# [TASK PROMPT]
A complete answer lists every line of the material where the string "truncated" occurs.

☆ ☆ ☆

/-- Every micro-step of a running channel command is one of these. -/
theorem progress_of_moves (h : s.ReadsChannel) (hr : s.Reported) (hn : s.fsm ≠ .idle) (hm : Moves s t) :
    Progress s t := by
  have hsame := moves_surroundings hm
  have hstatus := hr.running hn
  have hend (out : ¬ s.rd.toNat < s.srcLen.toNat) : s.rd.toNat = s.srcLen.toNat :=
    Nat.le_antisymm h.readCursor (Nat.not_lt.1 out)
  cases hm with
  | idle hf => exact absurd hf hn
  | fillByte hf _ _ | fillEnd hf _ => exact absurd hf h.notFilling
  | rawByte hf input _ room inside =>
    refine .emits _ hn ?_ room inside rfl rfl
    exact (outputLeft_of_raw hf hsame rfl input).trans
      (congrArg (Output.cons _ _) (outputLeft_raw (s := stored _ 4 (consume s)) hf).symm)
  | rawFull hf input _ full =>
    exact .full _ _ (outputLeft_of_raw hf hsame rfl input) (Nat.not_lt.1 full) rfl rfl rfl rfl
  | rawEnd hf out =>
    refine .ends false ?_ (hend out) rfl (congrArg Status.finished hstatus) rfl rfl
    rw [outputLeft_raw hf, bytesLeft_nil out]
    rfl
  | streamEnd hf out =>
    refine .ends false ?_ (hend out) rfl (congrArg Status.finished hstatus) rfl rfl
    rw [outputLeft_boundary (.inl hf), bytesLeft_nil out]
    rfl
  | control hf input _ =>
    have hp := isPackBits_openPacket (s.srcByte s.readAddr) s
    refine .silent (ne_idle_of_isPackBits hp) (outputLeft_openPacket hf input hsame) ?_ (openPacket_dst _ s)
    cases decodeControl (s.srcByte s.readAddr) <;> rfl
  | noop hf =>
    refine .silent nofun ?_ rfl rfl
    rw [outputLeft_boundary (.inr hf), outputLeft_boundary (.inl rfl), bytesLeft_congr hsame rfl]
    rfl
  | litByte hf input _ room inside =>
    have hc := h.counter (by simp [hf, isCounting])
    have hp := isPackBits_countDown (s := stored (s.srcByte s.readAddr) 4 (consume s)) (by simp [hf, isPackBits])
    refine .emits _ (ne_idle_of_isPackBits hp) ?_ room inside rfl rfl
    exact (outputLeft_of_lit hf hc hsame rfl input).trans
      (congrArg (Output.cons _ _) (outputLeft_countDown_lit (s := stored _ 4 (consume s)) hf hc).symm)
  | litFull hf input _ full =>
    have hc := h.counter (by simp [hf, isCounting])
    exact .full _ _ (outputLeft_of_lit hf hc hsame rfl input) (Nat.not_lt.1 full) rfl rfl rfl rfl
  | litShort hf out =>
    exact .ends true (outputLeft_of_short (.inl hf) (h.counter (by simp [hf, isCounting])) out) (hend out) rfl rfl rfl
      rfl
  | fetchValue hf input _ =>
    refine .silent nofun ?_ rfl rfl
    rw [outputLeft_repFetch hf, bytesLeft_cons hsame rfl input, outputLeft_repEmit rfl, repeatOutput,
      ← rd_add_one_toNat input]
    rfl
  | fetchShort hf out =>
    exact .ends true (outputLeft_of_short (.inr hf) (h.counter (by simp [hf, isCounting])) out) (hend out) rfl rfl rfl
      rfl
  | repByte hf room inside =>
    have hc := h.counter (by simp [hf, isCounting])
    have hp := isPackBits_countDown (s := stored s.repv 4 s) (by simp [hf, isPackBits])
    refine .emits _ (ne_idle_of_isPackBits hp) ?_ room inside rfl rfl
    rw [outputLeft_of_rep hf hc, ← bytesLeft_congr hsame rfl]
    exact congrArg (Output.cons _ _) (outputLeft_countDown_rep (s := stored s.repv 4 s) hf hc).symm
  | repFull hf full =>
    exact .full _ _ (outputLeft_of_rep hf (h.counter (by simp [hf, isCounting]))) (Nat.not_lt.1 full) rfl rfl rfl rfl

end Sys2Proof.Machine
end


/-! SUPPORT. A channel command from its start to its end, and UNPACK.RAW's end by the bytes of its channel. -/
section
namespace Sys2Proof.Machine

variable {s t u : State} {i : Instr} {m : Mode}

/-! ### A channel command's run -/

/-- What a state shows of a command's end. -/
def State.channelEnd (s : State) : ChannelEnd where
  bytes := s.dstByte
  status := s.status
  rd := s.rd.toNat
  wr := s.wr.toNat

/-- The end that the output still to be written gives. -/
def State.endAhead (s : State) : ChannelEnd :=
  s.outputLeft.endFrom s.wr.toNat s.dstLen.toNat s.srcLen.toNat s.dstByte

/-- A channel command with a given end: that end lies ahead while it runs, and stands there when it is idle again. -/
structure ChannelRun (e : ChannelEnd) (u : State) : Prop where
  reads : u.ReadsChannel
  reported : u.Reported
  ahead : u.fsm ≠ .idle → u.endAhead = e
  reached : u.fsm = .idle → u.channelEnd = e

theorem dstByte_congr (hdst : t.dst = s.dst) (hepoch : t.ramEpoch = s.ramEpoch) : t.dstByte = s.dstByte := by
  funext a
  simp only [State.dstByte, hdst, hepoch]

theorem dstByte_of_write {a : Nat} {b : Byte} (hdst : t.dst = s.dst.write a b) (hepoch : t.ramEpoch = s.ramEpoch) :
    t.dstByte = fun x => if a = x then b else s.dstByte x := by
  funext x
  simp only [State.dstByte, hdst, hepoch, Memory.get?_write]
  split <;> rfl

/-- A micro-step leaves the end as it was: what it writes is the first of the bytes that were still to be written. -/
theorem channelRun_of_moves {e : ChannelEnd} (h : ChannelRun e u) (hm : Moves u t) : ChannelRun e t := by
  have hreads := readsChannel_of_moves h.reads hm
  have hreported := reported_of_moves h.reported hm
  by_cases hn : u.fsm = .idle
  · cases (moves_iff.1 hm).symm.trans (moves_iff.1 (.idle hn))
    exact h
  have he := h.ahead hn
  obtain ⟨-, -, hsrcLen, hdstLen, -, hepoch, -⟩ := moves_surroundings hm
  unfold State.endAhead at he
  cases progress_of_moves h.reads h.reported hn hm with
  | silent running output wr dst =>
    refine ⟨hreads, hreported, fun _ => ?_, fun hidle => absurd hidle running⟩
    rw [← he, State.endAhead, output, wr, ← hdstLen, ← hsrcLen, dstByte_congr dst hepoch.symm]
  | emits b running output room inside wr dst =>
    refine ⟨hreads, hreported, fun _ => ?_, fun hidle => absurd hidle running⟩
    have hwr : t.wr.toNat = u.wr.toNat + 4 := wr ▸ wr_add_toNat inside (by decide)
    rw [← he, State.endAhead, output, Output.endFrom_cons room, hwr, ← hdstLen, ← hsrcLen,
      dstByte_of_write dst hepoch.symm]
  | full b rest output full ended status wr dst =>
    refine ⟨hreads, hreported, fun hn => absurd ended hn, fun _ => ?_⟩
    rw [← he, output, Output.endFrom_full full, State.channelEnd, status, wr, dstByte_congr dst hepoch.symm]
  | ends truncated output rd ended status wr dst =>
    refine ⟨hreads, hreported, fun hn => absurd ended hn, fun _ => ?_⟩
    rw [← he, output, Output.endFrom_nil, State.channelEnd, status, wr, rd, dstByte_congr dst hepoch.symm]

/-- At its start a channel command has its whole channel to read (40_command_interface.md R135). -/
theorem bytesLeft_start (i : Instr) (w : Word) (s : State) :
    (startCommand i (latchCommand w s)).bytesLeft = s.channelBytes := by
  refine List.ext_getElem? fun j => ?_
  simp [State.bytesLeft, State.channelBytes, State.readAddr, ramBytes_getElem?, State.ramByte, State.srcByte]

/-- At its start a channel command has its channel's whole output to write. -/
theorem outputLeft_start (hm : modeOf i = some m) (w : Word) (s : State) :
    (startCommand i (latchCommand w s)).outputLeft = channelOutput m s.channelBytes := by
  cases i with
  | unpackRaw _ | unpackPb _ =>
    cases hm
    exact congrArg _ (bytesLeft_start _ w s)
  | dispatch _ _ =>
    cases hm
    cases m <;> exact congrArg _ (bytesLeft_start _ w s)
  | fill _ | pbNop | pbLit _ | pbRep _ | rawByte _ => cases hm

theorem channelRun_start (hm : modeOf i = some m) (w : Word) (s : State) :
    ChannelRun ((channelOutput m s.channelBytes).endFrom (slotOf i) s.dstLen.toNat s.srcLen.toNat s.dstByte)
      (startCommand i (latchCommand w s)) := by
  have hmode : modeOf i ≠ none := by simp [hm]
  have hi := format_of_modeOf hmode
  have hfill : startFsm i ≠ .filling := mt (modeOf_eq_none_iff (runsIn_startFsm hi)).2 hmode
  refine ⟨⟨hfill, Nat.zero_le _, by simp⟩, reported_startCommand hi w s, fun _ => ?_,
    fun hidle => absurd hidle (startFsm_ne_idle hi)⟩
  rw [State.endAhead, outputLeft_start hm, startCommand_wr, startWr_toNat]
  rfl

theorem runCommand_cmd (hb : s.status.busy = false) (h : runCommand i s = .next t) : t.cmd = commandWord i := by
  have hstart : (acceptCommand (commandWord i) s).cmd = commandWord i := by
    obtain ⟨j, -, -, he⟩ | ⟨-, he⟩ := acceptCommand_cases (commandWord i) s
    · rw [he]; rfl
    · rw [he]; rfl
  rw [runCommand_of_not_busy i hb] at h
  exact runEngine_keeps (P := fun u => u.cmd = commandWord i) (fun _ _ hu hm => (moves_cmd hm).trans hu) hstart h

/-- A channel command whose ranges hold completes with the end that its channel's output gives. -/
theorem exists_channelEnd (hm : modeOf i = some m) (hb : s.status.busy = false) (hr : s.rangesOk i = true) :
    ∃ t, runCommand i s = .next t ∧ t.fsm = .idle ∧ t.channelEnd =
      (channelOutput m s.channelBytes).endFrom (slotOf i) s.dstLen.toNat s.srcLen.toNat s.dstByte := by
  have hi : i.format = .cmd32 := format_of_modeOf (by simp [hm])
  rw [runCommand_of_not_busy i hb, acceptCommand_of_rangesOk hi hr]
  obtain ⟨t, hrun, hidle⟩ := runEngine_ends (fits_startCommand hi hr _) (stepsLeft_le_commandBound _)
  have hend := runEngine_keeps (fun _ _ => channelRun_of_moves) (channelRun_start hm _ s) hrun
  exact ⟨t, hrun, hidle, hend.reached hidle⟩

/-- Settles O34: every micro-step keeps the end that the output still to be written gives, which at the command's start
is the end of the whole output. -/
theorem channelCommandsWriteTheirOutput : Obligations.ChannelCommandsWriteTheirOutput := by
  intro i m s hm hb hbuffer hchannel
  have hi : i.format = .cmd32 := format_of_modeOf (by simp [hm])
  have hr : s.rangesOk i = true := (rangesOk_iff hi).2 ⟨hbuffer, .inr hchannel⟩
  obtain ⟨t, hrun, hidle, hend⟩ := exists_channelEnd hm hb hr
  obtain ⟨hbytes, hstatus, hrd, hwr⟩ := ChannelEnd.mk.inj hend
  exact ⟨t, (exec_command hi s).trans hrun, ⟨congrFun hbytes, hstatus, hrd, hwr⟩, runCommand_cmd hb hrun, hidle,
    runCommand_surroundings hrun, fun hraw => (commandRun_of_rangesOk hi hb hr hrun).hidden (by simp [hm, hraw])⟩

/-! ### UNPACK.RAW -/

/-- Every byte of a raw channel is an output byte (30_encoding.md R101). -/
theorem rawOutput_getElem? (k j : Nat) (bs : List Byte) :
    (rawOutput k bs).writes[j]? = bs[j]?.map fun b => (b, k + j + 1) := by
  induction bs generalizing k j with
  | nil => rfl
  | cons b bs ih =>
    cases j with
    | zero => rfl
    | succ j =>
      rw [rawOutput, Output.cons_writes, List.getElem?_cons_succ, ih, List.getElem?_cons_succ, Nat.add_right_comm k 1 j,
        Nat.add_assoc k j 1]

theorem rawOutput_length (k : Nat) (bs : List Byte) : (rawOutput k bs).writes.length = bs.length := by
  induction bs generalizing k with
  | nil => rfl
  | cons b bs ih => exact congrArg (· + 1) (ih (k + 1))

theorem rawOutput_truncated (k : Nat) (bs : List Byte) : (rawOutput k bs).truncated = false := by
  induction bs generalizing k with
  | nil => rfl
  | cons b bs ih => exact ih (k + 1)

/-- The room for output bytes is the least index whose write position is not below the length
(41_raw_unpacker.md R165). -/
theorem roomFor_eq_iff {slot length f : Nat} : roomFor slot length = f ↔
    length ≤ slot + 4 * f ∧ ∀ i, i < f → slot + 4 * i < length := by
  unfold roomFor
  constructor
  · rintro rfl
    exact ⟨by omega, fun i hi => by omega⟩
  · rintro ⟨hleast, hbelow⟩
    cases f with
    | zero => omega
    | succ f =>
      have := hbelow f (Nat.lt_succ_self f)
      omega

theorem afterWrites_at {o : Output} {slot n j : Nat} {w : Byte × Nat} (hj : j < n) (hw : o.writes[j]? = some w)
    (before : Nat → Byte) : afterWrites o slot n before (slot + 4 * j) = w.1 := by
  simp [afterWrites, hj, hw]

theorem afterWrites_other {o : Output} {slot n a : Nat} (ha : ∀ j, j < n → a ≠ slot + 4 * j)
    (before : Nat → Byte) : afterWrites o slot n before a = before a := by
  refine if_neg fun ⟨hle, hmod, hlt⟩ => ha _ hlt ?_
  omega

☆ ☆ ☆

# [RESPONSE BELOW]
  | ends truncated output rd ended status wr dst =>
theorem rawOutput_truncated (k : Nat) (bs : List Byte) : (rawOutput k bs).truncated = false := by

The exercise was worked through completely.